When I stated my filebeat in debug mode I am seeing below logs -

2018-04-17T10:42:22.876Z	DEBUG	[prospector]	log/prospector.go:499	Harvester for file is still running: /dcos/volume1/carbook-test-nginx/logs/error.log
2018-04-17T10:42:22.876Z	DEBUG	[prospector]	log/prospector.go:168	Prospector states cleaned up. Before: 2, After: 2
2018-04-17T10:42:28.025Z	DEBUG	[transport]	transport/client.go:201	handle error: write tcp 172.31.11.2:33918->172.31.1.52:5044: i/o timeout
2018-04-17T10:42:28.025Z	DEBUG	[logstash]	logstash/async.go:142	2048 events out of 2048 events sent to logstash host 172.31.1.52:5044. Continue sending
2018-04-17T10:42:28.025Z	DEBUG	[logstash]	logstash/async.go:99	close connection
2018-04-17T10:42:28.025Z	DEBUG	[transport]	transport/client.go:114	closing
2018-04-17T10:42:28.025Z	ERROR	logstash/async.go:235	Failed to publish events caused by: write tcp 172.31.11.2:33918->172.31.1.52:5044: i/o timeout
2018-04-17T10:42:28.025Z	DEBUG	[logstash]	logstash/async.go:99	close connection
2018-04-17T10:42:29.026Z	ERROR	pipeline/output.go:92	Failed to publish events: write tcp 172.31.11.2:33918->172.31.1.52:5044: i/o timeout
2018-04-17T10:42:29.026Z	DEBUG	[logstash]	logstash/async.go:94	connect
2018-04-17T10:42:32.876Z	DEBUG	[prospector]	prospector/prospector.go:124	Run prospector
2018-04-17T10:42:32.876Z	DEBUG	[prospector]	prospector/prospector.go:124	Run prospector
2018-04-17T10:42:32.876Z	DEBUG	[prospector]	log/prospector.go:147	Start next scan
2018-04-17T10:42:32.876Z	DEBUG	[prospector]	log/prospector.go:361	Check file for harvesting: /var/log/mesos/mesos-agent.log
2018-04-17T10:42:32.876Z	DEBUG	[prospector]	log/prospector.go:447	Update existing file for harvesting: /var/log/mesos/mesos-agent.log, offset: 338883
2018-04-17T10:42:32.876Z	DEBUG	[prospector]	log/prospector.go:499	Harvester for file is still running: /var/log/mesos/mesos-agent.log
2018-04-17T10:42:32.876Z	DEBUG	[prospector]	log/prospector.go:168	Prospector states cleaned up.
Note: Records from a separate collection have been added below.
-- ==== Sys2Proof/WellFormed.lean ====
section
/-! DEFINITION. Well-formedness: which configurations are legal (00_scope.md R10, R11; 49_zc.md R701), and which
instructions a configuration has: the extension and the XLEN of its row of the opcode table, the register numbers of
an E base (41_zifencei_hints_rv32e.md R305), the even register pairs of RV32Zdinx (48_zfinx_zfa_cmo_zawrs.md R643) and
the reserved values of its fields. Everything refused here is a reserved encoding of that configuration
(30_encoding.md R190). -/

namespace Sys2Proof

/-- A module requires another (00_scope.md R10). -/
def implies (p q : Bool) : Bool := !p || q

/-- The dependences of 00_scope.md R10 and the composition rules of 49_zc.md R701. -/
def ExtSet.closed (e : ExtSet) (xlen : Xlen) : Bool :=
  implies e.m e.zmmul && implies e.f e.zicsr && implies e.d e.f && implies e.q e.d &&
  implies e.zfh (e.f && e.zfhmin) && implies e.zfhmin e.f && implies e.zfa e.f &&
  implies e.zfinx e.zicsr && implies e.zdinx e.zfinx && implies e.zhinx e.zfinx &&
  implies e.zhinxmin e.zfinx && implies e.zicntr e.zicsr && implies e.zihpm e.zicsr &&
  implies e.zcmop e.zca && implies e.c e.zca &&
  implies (e.c && e.f && xlen == .rv32) e.zcf && implies (e.c && e.d) e.zcd &&
  implies e.zcf (e.zca && e.f) && implies e.zcd (e.zca && e.d) && implies e.zcb e.zca &&
  implies e.zcmp e.zca && implies e.zcmt (e.zca && e.zicsr) &&
  implies e.zce (e.zca && e.zcb && e.zcmp && e.zcmt) && implies (e.zce && e.f && xlen == .rv32) e.zcf

/-- No extension but C and Zca, whose RV128 forms 47_c_zimop_zcmop.md gives: with XLEN = 128 a model has exactly the
instructions of 42_rv64i_rv128i.md R340 (93_implementation_defined.md section 2). The tag Ztso adds no instruction. -/
def ExtSet.onlyC (e : ExtSet) : Bool := e == { c := e.c, zca := e.zca, ztso := e.ztso }

/-- The exclusions of 00_scope.md R11 and 49_zc.md R701(d), and those of XLEN = 128. -/
def ExtSet.compatible (e : ExtSet) (xlen : Xlen) : Bool :=
  !(e.zfinx && e.f) && !(e.zcd && (e.zcmp || e.zcmt)) && !(e.zcf && xlen != .rv32) &&
  implies (xlen == .rv128) e.onlyC

/-- Whether a region's attributes are uniform in blocks of 2^k bytes: its ends are block boundaries
(92_eei_decisions.md D4). -/
def Region.blockUniform (r : Region) (k : Nat) : Bool := r.base % 2 ^ k == 0 && r.size % 2 ^ k == 0

/-- Whether a misaligned atomicity granule, where a region has one, is a power of two (20_memory.md R79). -/
def Region.magOk (r : Region) : Bool :=
  match r.mag with
  | none => true
  | some g => g == 2 ^ g.log2

/-- The traps an environment may turn into a service: ECALL and EBREAK by a requested trap, never by an invisible one, and
every other exception by an invisible one, never by request (60_exceptions.md R751, R761). -/
def TrapPolicy.legal (t : TrapPolicy) : Bool :=
  t.environmentCall != .invisible && t.breakpoint != .invisible &&
  t.instructionAddressMisaligned != .requested && t.instructionAccessFault != .requested &&
  t.illegalInstruction != .requested && t.loadAddressMisaligned != .requested &&
  t.loadAccessFault != .requested && t.storeAddressMisaligned != .requested &&
  t.storeAccessFault != .requested && t.interrupt != .requested

/-- The combinations a configuration must satisfy (00_scope.md R7, R10, R11; 49_zc.md R701; 92_eei_decisions.md D4, D12).
The E bases are RV32E and RV64E only (10_state.md R31). -/
def Config.legal (c : Config) : Bool :=
  c.ext.closed c.xlen && c.ext.compatible c.xlen && !(c.embedded && c.xlen == .rv128) && c.trap.legal &&
  c.regions.all Region.magOk &&
  (!(c.ext.zicbom || c.ext.zicbop) || c.regions.all (Region.blockUniform · c.cblockMLog2)) &&
  (!c.ext.zicboz || c.regions.all (Region.blockUniform · c.cblockZLog2))

/-- A register number names an existing x register: on an E base only x0..x15 exist (41_zifencei_hints_rv32e.md R305). -/
def Config.xReg (c : Config) (r : Reg) : Bool := !c.embedded || r < 16

/-- A register number may hold a floating-point operand of `w` bits. With Zfinx it is an x register, and an even one
where the operand needs a pair (48_zfinx_zfa_cmo_zawrs.md R640, R643). -/
def Config.fpReg (c : Config) (w : Nat) (r : Reg) : Bool :=
  !c.ext.zfinx || (c.xReg r && (w ≤ c.bits || r.toNat % 2 == 0))

/-- A Zcmp register list: 0 to 3 are reserved, and on an E base every list past s2 (49_zc.md R719-R720). -/
def Config.rlistOk (c : Config) (rlist : BitVec 4) : Bool := !(rlist < 4) && (!c.embedded || rlist < 7)

/-- A Zcmp sreg specifier: on an E base only s0 and s1 exist (49_zc.md R703). -/
def Config.sregOk (c : Config) (r : Reg3) : Bool := !c.embedded || r < 2

/-- The register fields of ADD or C.ADD whose bits are an NTL hint of the configuration (41_zifencei_hints_rv32e.md
R293-R294). -/
def Config.isNtl (c : Config) (rd rs1 rs2 : Reg) : Bool :=
  c.ext.zihintntl && rd == 0 && rs1 == 0 && (2 : Reg) ≤ rs2 && rs2 ≤ (5 : Reg)

/-- The fields of ORI whose bits are a prefetch of the configuration (48_zfinx_zfa_cmo_zawrs.md R680). -/
def Config.isPrefetch (c : Config) (rd : Reg) (imm : BitVec 12) : Bool :=
  c.ext.zicbop && rd == 0 &&
    (imm.extractLsb' 0 5 == 0 || imm.extractLsb' 0 5 == 1 || imm.extractLsb' 0 5 == 3)

/-- The fields of FENCE whose bits are FENCE.TSO, or PAUSE in a configuration that has it (40_rv32i.md R275;
41_zifencei_hints_rv32e.md R296). -/
def Config.isOtherFence (c : Config) (fm pred succ : BitVec 4) (rs1 rd : Reg) : Bool :=
  (fm == 8 && pred == 3 && succ == 3) ||
    (c.ext.zihintpause && fm == 0 && pred == 1 && succ == 0 && rs1 == 0 && rd == 0)
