/-- The 32-bit rows, part 1: most specific first (30_encoding.md R174, R208). -/
noncomputable def rows32part1 : List Row := [
  ⟨0xFFF0707F, 0xCDD04073, fun w => .mopR29 (w.extractLsb' 7 5) (w.extractLsb' 15 5)⟩,
  ⟨0xFFF0707F, 0xCDE04073, fun w => .mopR30 (w.extractLsb' 7 5) (w.extractLsb' 15 5)⟩,
  ⟨0xFFF0707F, 0xCDF04073, fun w => .mopR31 (w.extractLsb' 7 5) (w.extractLsb' 15 5)⟩,
  ⟨0xF9F0707F, 0x1000202F, fun w => .lrW (w.extractLsb' 7 5) (w.extractLsb' 15 5) (w.extractLsb' 26 1) (w.extractLsb' 25 1)⟩,
  ⟨0xF9F0707F, 0x1000302F, fun w => .lrD (w.extractLsb' 7 5) (w.extractLsb' 15 5) (w.extractLsb' 26 1) (w.extractLsb' 25 1)⟩,
  ⟨0x01F07FFF, 0x00006013, fun w => .prefetchI (w.extractLsb' 15 5) (w.extractLsb' 25 7)⟩,
  ⟨0x01F07FFF, 0x00106013, fun w => .prefetchR (w.extractLsb' 15 5) (w.extractLsb' 25 7)⟩,
  ⟨0x01F07FFF, 0x00306013, fun w => .prefetchW (w.extractLsb' 15 5) (w.extractLsb' 25 7)⟩,
  ⟨0xFFF0007F, 0x58000053, fun w => .fsqrtS (w.extractLsb' 7 5) (w.extractLsb' 15 5) (w.extractLsb' 12 3)⟩,
  ⟨0xFFF0007F, 0xC0000053, fun w => .fcvtWS (w.extractLsb' 7 5) (w.extractLsb' 15 5) (w.extractLsb' 12 3)⟩,
  ⟨0xFFF0007F, 0xD0000053, fun w => .fcvtSW (w.extractLsb' 7 5) (w.extractLsb' 15 5) (w.extractLsb' 12 3)⟩,
  ⟨0xFFF0007F, 0xC0100053, fun w => .fcvtWuS (w.extractLsb' 7 5) (w.extractLsb' 15 5) (w.extractLsb' 12 3)⟩,
  ⟨0xFFF0007F, 0xD0100053, fun w => .fcvtSWu (w.extractLsb' 7 5) (w.extractLsb' 15 5) (w.extractLsb' 12 3)⟩,
  ⟨0xFFF0007F, 0xC0200053, fun w => .fcvtLS (w.extractLsb' 7 5) (w.extractLsb' 15 5) (w.extractLsb' 12 3)⟩,
  ⟨0xFFF0007F, 0xD0200053, fun w => .fcvtSL (w.extractLsb' 7 5) (w.extractLsb' 15 5) (w.extractLsb' 12 3)⟩,
  ⟨0xFFF0007F, 0xC0300053, fun w => .fcvtLuS (w.extractLsb' 7 5) (w.extractLsb' 15 5) (w.extractLsb' 12 3)⟩,
  ⟨0xFFF0007F, 0xD0300053, fun w => .fcvtSLu (w.extractLsb' 7 5) (w.extractLsb' 15 5) (w.extractLsb' 12 3)⟩,
  ⟨0xFFF0007F, 0x5A000053, fun w => .fsqrtD (w.extractLsb' 7 5) (w.extractLsb' 15 5) (w.extractLsb' 12 3)⟩,
  ⟨0xFFF0007F, 0xC2000053, fun w => .fcvtWD (w.extractLsb' 7 5) (w.extractLsb' 15 5) (w.extractLsb' 12 3)⟩,
  ⟨0xFFF0007F, 0xD2000053, fun w => .fcvtDW (w.extractLsb' 7 5) (w.extractLsb' 15 5) (w.extractLsb' 12 3)⟩,
  ⟨0xFFF0007F, 0xC2100053, fun w => .fcvtWuD (w.extractLsb' 7 5) (w.extractLsb' 15 5) (w.extractLsb' 12 3)⟩,
  ⟨0xFFF0007F, 0xD2100053, fun w => .fcvtDWu (w.extractLsb' 7 5) (w.extractLsb' 15 5) (w.extractLsb' 12 3)⟩,
  ⟨0xFFF0007F, 0xC2200053, fun w => .fcvtLD (w.extractLsb' 7 5) (w.extractLsb' 15 5) (w.extractLsb' 12 3)⟩,
  ⟨0xFFF0007F, 0xD2200053, fun w => .fcvtDL (w.extractLsb' 7 5) (w.extractLsb' 15 5) (w.extractLsb' 12 3)⟩,
  ⟨0xFFF0007F, 0xC2300053, fun w => .fcvtLuD (w.extractLsb' 7 5) (w.extractLsb' 15 5) (w.extractLsb' 12 3)⟩,
  ⟨0xFFF0007F, 0xD2300053, fun w => .fcvtDLu (w.extractLsb' 7 5) (w.extractLsb' 15 5) (w.extractLsb' 12 3)⟩,
  ⟨0xFFF0007F, 0x5E000053, fun w => .fsqrtQ (w.extractLsb' 7 5) (w.extractLsb' 15 5) (w.extractLsb' 12 3)⟩,
  ⟨0xFFF0007F, 0xC6000053, fun w => .fcvtWQ (w.extractLsb' 7 5) (w.extractLsb' 15 5) (w.extractLsb' 12 3)⟩,
  ⟨0xFFF0007F, 0xD6000053, fun w => .fcvtQW (w.extractLsb' 7 5) (w.extractLsb' 15 5) (w.extractLsb' 12 3)⟩,
  ⟨0xFFF0007F, 0xC6100053, fun w => .fcvtWuQ (w.extractLsb' 7 5) (w.extractLsb' 15 5) (w.extractLsb' 12 3)⟩,
  ⟨0xFFF0007F, 0xD6100053, fun w => .fcvtQWu (w.extractLsb' 7 5) (w.extractLsb' 15 5) (w.extractLsb' 12 3)⟩,
  ⟨0xFFF0007F, 0xC6200053, fun w => .fcvtLQ (w.extractLsb' 7 5) (w.extractLsb' 15 5) (w.extractLsb' 12 3)⟩,
  ⟨0xFFF0007F, 0xD6200053, fun w => .fcvtQL (w.extractLsb' 7 5) (w.extractLsb' 15 5) (w.extractLsb' 12 3)⟩,
  ⟨0xFFF0007F, 0xC6300053, fun w => .fcvtLuQ (w.extractLsb' 7 5) (w.extractLsb' 15 5) (w.extractLsb' 12 3)⟩,
  ⟨0xFFF0007F, 0xD6300053, fun w => .fcvtQLu (w.extractLsb' 7 5) (w.extractLsb' 15 5) (w.extractLsb' 12 3)⟩,
  ⟨0xFFF0007F, 0x5C000053, fun w => .fsqrtH (w.extractLsb' 7 5) (w.extractLsb' 15 5) (w.extractLsb' 12 3)⟩,
  ⟨0xFFF0007F, 0xC4000053, fun w => .fcvtWH (w.extractLsb' 7 5) (w.extractLsb' 15 5) (w.extractLsb' 12 3)⟩,
  ⟨0xFFF0007F, 0xD4000053, fun w => .fcvtHW (w.extractLsb' 7 5) (w.extractLsb' 15 5) (w.extractLsb' 12 3)⟩,
  ⟨0xFFF0007F, 0xC4100053, fun w => .fcvtWuH (w.extractLsb' 7 5) (w.extractLsb' 15 5) (w.extractLsb' 12 3)⟩,
  ⟨0xFFF0007F, 0xD4100053, fun w => .fcvtHWu (w.extractLsb' 7 5) (w.extractLsb' 15 5) (w.extractLsb' 12 3)⟩,
  ⟨0xFFF0007F, 0xC4200053, fun w => .fcvtLH (w.extractLsb' 7 5) (w.extractLsb' 15 5) (w.extractLsb' 12 3)⟩,
  ⟨0xFFF0007F, 0xD4200053, fun w => .fcvtHL (w.extractLsb' 7 5) (w.extractLsb' 15 5) (w.extractLsb' 12 3)⟩,
  ⟨0xFFF0007F, 0xC4300053, fun w => .fcvtLuH (w.extractLsb' 7 5) (w.extractLsb' 15 5) (w.extractLsb' 12 3)⟩,
  ⟨0xFFF0007F, 0xD4300053, fun w => .fcvtHLu (w.extractLsb' 7 5) (w.extractLsb' 15 5) (w.extractLsb' 12 3)⟩,
  ⟨0xFFF0007F, 0x40100053, fun w => .fcvtSD (w.extractLsb' 7 5) (w.extractLsb' 15 5) (w.extractLsb' 12 3)⟩,
  ⟨0xFFF0007F, 0x42000053, fun w => .fcvtDS (w.extractLsb' 7 5) (w.extractLsb' 15 5) (w.extractLsb' 12 3)⟩,
  ⟨0xFFF0007F, 0x40300053, fun w => .fcvtSQ (w.extractLsb' 7 5) (w.extractLsb' 15 5) (w.extractLsb' 12 3)⟩,
  ⟨0xFFF0007F, 0x46000053, fun w => .fcvtQS (w.extractLsb' 7 5) (w.extractLsb' 15 5) (w.extractLsb' 12 3)⟩,
  ⟨0xFFF0007F, 0x42300053, fun w => .fcvtDQ (w.extractLsb' 7 5) (w.extractLsb' 15 5) (w.extractLsb' 12 3)⟩,
  ⟨0xFFF0007F, 0x46100053, fun w => .fcvtQD (w.extractLsb' 7 5) (w.extractLsb' 15 5) (w.extractLsb' 12 3)⟩,
  ⟨0xFFF0007F, 0x40200053, fun w => .fcvtSH (w.extractLsb' 7 5) (w.extractLsb' 15 5) (w.extractLsb' 12 3)⟩,
  ⟨0xFFF0007F, 0x44000053, fun w => .fcvtHS (w.extractLsb' 7 5) (w.extractLsb' 15 5) (w.extractLsb' 12 3)⟩,
  ⟨0xFFF0007F, 0x42200053, fun w => .fcvtDH (w.extractLsb' 7 5) (w.extractLsb' 15 5) (w.extractLsb' 12 3)⟩,
  ⟨0xFFF0007F, 0x44100053, fun w => .fcvtHD (w.extractLsb' 7 5) (w.extractLsb' 15 5) (w.extractLsb' 12 3)⟩,
  ⟨0xFFF0007F, 0x46200053, fun w => .fcvtQH (w.extractLsb' 7 5) (w.extractLsb' 15 5) (w.extractLsb' 12 3)⟩,
  ⟨0xFFF0007F, 0x44300053, fun w => .fcvtHQ (w.extractLsb' 7 5) (w.extractLsb' 15 5) (w.extractLsb' 12 3)⟩,
  ⟨0xFFF0007F, 0x40400053, fun w => .froundS (w.extractLsb' 7 5) (w.extractLsb' 15 5) (w.extractLsb' 12 3)⟩,
  ⟨0xFFF0007F, 0x40500053, fun w => .froundnxS (w.extractLsb' 7 5) (w.extractLsb' 15 5) (w.extractLsb' 12 3)⟩,
  ⟨0xFFF0007F, 0x42400053, fun w => .froundD (w.extractLsb' 7 5) (w.extractLsb' 15 5) (w.extractLsb' 12 3)⟩,
  ⟨0xFFF0007F, 0x42500053, fun w => .froundnxD (w.extractLsb' 7 5) (w.extractLsb' 15 5) (w.extractLsb' 12 3)⟩]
Before: 1, After: 1
2018-04-17T10:42:32.876Z	DEBUG	[prospector]	log/prospector.go:147	Start next scan

filebeat.yml

---
filebeat.prospectors:
- type: log
  paths:
    - /dcos/volume1/carbook-test-nginx/logs/access*
    - /dcos/volume1/carbook-test-nginx/logs/error*
  fields:
     log_type: cb-test-nginx

- type: log
  paths:
    - /var/log/mesos/*.log
  fields:
     log_type: mesos-log
exclude_files: ["stdout.logrotate.state", "stdout.logrotate.conf", "stderr.logrotate.state", "stderr.logrotate.conf"]
  
output.logstash:
  hosts:
    - "172.31.1.52:5044"
  bulk_max_size: 4096
logging.level: debug
logging.to_files: true
logging.files:
  path: /var/log/filebeat
  name: filebeat
  keepfiles: 7
  permissions: 0644

logstash.conf file under pipeline


input {

        beats {
        port => "5044"
        client_inactivity_timeout => "600"
      }

}

filter {
    if [fields][log_type] == "cb-test-nginx" {
    grok {
        match => { "message" => "%{COMBINEDAPACHELOG} %{BASE16FLOAT} %{BASE16FLOAT} ."}
    }
    }
else if [fields][log_type] == "mesos-log" {
    grok {
      match => { "message" => "%{GREEDYDATA}"}
    }
}

}
output {
       if [fields][log_type] == "cb-test-nginx" { 
        elasticsearch {
        hosts => ["172.31.1.37:9201","172.31.1.46:9201","172.31.1.47:9201"]
        index => "cb-test-nginx-%{+YYYY.MM.dd}"
    }
}
else if [fields][log_type] == "mesos-log" {
        elasticsearch {
        hosts => ["172.31.1.37:9201","172.31.1.46:9201","172.31.1.47:9201"]
        index => "mesos-log-%{+YYYY.MM.dd}"
    }
}

}

harshbajaj16 · April 18, 2018, 7:52am

Hi,

The timeout occurs when waiting for the ACK signal from logstash. The default timeout is 60 seconds. If logstash is actively processing a batch of events, it sends a ACK signal every 5 seconds.

Reasons why this signal is not received by filebeat can be either network or contention in logstash (induced by additional back-pressure on outputs).

pls try with this if it is helpful for you.

Thanks,
Harsh Bajaj

sauravsuman689 · April 18, 2018, 9:06am

Hi, Thanks,

I tried with bulk_max_size: 1024 in filebeat.yml but I am geeting similar error.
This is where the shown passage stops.